[Items listed in a dataset]
"""
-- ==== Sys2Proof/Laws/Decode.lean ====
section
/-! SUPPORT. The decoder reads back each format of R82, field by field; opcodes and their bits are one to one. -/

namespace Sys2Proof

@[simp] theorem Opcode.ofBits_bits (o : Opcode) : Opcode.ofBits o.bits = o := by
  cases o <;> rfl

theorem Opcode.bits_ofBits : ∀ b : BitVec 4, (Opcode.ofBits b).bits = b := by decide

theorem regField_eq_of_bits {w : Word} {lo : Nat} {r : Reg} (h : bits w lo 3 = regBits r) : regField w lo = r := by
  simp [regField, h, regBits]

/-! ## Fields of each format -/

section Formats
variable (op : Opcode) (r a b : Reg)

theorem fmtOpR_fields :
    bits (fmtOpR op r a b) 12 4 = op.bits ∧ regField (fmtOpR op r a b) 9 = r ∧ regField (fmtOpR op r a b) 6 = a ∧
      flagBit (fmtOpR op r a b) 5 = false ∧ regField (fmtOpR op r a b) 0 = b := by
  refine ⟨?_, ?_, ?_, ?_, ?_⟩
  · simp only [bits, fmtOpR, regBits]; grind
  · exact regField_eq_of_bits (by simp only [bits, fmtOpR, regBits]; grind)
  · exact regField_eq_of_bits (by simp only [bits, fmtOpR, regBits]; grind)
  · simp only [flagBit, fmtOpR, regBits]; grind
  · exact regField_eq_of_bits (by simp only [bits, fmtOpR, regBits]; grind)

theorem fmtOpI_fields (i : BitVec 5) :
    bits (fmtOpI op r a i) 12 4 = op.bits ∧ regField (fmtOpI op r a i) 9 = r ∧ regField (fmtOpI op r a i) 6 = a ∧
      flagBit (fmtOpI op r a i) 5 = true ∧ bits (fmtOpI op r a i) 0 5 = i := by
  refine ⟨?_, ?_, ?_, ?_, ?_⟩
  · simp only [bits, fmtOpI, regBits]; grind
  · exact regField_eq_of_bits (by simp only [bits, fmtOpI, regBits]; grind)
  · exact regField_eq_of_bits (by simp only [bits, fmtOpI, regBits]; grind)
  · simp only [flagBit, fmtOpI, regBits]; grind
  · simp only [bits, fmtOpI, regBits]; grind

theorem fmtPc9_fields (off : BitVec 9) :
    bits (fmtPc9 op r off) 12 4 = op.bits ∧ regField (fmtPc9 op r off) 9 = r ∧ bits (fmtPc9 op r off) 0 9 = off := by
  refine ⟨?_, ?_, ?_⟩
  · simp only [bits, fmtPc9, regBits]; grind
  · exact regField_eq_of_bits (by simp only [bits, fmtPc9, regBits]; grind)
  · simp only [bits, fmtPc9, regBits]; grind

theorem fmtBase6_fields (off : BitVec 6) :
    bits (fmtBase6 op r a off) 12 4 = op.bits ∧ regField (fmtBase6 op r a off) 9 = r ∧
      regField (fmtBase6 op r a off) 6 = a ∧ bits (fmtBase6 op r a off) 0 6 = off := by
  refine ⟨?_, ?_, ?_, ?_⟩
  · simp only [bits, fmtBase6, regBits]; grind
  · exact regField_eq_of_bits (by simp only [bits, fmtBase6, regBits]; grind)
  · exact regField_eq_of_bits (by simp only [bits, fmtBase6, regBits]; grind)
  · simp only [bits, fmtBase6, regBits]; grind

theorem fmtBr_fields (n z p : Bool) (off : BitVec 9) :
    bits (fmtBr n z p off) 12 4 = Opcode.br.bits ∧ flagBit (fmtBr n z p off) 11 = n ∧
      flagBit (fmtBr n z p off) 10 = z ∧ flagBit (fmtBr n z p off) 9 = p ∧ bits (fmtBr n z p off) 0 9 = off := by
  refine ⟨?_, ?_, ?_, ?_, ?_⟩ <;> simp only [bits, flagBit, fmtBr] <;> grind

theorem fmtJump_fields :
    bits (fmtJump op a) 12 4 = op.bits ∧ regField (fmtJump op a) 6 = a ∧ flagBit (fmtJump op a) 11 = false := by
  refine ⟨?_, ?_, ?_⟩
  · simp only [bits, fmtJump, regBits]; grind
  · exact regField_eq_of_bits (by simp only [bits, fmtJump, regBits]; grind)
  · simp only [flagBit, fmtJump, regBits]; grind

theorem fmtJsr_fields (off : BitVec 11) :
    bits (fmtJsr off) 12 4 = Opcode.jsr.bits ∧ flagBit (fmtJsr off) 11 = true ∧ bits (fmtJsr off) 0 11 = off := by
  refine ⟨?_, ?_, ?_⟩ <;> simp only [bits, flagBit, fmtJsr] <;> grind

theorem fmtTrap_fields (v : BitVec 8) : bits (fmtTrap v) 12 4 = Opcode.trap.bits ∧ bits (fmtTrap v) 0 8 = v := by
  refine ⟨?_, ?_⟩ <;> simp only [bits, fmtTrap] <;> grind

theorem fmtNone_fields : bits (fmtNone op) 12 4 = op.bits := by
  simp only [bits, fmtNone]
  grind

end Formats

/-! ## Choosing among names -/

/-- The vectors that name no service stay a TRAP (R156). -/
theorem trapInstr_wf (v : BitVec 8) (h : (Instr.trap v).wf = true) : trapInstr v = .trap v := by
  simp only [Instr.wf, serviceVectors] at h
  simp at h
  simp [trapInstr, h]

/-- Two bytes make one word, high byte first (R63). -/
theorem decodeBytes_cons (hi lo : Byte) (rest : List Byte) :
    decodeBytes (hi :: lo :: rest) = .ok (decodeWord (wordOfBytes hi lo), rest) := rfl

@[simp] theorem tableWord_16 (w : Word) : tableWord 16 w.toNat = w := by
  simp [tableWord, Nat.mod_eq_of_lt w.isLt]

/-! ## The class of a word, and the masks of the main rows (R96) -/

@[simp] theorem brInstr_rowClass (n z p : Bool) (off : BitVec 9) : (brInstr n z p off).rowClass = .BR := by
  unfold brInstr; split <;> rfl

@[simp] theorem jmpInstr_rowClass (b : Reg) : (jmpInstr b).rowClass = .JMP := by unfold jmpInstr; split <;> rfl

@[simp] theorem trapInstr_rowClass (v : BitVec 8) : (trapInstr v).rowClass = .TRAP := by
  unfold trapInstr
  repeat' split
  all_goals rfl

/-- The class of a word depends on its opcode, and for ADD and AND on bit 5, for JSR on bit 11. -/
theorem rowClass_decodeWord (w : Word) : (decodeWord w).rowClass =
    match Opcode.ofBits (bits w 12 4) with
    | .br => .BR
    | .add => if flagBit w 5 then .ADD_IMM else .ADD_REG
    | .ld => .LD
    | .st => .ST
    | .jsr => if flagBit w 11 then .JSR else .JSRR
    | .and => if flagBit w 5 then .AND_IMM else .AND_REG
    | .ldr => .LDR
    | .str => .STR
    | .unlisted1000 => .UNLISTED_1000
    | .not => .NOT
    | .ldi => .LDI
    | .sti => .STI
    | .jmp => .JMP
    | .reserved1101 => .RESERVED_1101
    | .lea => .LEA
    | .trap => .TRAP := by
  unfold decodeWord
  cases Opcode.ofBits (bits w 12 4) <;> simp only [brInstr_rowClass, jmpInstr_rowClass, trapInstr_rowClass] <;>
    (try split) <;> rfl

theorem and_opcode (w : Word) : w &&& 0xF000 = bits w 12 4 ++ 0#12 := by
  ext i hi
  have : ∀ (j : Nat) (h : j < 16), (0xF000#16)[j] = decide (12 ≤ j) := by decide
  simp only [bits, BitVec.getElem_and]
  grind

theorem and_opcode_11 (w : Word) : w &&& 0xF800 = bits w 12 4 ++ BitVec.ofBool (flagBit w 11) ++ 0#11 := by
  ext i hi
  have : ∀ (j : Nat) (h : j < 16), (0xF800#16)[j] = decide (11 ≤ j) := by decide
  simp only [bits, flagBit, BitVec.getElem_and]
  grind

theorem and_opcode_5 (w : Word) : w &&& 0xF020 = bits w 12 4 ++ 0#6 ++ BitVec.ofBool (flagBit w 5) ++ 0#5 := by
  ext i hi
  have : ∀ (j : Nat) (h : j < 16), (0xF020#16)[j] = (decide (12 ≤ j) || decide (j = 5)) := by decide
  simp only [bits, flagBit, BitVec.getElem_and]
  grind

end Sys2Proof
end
"""
"""
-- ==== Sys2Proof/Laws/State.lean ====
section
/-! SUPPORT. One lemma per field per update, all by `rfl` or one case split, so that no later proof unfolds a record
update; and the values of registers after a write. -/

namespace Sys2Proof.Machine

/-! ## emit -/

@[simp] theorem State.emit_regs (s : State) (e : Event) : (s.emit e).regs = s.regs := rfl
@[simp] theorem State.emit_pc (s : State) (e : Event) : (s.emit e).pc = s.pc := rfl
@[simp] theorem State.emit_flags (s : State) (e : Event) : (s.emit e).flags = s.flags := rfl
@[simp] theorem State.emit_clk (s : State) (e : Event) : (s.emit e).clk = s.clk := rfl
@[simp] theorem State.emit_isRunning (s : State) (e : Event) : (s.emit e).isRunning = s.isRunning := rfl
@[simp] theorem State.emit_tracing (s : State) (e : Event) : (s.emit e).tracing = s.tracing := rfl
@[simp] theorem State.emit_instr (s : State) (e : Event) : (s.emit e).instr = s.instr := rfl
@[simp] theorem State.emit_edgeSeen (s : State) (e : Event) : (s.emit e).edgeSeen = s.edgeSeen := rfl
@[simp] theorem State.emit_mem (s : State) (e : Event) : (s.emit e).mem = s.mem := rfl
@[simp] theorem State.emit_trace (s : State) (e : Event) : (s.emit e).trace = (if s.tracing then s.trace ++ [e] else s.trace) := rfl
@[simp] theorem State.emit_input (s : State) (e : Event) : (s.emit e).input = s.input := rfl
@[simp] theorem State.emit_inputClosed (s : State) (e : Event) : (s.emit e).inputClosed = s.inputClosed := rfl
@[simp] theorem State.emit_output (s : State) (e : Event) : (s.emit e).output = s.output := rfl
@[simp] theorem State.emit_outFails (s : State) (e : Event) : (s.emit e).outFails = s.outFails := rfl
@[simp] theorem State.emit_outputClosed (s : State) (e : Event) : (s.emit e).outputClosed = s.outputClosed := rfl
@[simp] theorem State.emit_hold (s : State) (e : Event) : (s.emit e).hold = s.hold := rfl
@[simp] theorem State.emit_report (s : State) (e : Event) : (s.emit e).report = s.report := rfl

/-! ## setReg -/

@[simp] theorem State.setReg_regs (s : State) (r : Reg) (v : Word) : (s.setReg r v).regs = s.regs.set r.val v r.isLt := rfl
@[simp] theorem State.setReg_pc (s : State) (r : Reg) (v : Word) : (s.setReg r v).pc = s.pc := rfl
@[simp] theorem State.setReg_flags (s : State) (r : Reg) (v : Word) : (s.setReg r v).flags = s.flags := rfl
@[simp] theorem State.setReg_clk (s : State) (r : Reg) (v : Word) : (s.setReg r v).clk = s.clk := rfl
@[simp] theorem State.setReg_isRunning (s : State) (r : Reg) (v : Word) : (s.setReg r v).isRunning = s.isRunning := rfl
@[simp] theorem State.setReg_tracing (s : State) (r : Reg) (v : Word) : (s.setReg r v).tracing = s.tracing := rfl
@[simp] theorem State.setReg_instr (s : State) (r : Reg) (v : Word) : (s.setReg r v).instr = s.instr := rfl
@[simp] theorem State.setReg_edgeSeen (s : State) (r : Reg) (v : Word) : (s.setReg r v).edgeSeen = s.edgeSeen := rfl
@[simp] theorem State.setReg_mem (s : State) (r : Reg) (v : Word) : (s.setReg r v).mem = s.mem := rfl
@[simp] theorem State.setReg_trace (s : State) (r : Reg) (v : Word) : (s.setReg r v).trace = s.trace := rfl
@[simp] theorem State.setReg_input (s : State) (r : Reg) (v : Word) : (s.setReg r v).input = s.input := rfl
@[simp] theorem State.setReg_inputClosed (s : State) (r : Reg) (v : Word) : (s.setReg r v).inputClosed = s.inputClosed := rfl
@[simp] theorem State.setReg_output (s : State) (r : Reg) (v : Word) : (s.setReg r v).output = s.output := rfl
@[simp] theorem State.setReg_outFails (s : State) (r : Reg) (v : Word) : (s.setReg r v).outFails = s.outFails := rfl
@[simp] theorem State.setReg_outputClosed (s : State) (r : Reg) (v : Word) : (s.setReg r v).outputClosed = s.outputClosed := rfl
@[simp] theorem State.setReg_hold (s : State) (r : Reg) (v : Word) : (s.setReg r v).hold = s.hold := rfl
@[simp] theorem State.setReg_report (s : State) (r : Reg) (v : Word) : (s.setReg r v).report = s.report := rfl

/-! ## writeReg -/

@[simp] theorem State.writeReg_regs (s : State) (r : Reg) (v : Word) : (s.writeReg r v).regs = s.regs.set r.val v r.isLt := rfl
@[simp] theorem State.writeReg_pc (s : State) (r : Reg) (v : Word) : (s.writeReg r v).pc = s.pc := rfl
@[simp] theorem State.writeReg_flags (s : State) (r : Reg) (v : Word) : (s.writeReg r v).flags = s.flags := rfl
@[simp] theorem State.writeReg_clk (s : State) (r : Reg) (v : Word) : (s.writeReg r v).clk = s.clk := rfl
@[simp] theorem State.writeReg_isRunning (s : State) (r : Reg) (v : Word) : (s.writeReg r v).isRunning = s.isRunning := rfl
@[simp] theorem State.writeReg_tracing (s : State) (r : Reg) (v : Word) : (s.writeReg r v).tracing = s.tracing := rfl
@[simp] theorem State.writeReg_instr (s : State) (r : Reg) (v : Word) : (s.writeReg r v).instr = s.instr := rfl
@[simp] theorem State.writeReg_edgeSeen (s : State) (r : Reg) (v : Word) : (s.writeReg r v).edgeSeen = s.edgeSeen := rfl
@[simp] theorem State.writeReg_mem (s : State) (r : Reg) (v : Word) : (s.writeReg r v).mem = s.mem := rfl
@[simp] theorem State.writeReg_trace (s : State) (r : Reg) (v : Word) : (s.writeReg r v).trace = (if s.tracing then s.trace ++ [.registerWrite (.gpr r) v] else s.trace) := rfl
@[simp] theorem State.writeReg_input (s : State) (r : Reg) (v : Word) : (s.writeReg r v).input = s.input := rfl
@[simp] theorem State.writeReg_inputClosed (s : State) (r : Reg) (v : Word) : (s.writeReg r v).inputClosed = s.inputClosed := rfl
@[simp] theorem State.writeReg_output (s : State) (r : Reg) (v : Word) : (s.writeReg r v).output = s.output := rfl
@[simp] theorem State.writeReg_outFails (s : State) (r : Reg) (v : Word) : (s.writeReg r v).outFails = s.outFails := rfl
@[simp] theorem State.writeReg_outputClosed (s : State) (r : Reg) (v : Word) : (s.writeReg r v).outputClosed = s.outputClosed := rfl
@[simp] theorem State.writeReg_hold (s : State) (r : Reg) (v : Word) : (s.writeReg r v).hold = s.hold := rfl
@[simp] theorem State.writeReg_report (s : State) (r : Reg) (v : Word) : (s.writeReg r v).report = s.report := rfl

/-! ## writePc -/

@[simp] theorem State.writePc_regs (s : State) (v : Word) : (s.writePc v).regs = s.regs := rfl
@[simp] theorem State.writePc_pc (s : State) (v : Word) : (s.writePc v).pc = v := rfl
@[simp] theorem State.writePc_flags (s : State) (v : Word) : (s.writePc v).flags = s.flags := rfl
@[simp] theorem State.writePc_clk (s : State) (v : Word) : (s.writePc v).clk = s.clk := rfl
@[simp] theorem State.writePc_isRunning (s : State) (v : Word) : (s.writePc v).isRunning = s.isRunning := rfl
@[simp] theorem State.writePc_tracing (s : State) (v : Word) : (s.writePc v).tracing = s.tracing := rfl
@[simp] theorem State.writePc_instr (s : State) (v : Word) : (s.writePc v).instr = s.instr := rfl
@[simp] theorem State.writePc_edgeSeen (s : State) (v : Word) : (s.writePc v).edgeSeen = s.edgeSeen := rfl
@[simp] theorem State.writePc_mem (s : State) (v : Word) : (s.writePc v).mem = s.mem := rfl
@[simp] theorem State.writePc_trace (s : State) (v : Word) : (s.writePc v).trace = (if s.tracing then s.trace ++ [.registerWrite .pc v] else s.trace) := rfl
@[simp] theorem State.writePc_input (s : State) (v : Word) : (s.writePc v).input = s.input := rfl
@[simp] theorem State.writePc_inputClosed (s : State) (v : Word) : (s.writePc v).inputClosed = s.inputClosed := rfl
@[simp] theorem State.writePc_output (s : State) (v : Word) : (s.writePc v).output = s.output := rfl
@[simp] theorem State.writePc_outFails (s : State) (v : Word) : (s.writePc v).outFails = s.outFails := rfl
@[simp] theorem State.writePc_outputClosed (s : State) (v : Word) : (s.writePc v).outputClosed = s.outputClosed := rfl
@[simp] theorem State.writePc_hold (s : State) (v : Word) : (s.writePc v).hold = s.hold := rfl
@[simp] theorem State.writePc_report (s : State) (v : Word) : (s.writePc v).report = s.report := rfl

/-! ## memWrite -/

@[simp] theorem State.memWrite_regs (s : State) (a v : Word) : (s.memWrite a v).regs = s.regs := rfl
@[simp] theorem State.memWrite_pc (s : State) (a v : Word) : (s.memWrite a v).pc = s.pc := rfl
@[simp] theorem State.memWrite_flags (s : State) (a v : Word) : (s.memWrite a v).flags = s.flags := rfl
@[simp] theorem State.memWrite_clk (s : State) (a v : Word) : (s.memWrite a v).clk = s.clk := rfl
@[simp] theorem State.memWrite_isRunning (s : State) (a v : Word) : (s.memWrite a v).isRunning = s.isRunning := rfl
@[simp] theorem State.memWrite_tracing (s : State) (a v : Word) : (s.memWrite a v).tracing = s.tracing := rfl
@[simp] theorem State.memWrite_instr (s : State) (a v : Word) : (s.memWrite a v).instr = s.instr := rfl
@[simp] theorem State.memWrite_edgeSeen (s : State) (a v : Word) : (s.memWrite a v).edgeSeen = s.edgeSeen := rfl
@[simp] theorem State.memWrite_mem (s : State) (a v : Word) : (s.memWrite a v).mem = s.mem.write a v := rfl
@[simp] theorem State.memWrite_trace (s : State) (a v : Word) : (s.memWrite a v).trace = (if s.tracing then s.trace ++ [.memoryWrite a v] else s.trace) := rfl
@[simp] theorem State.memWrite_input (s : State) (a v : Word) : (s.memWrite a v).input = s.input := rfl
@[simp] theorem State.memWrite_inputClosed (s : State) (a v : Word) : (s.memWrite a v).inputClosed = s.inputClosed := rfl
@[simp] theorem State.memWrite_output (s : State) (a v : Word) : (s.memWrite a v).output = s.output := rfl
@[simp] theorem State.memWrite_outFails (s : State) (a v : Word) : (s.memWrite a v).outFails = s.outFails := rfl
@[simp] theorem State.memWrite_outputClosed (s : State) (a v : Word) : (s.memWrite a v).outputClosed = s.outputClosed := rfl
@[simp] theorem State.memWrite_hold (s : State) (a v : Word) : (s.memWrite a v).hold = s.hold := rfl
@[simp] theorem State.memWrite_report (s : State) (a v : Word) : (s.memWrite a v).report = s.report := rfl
"""
Exercise objective. Scan the data above and report each line in which "SUPPORT" is present.

Reply.
/-! SUPPORT. The decoder reads back each format of R82, field by field; opcodes and their bits are one to one. -/
/-! SUPPORT. One lemma per field per update, all by `rfl` or one case split, so that no later proof unfolds a record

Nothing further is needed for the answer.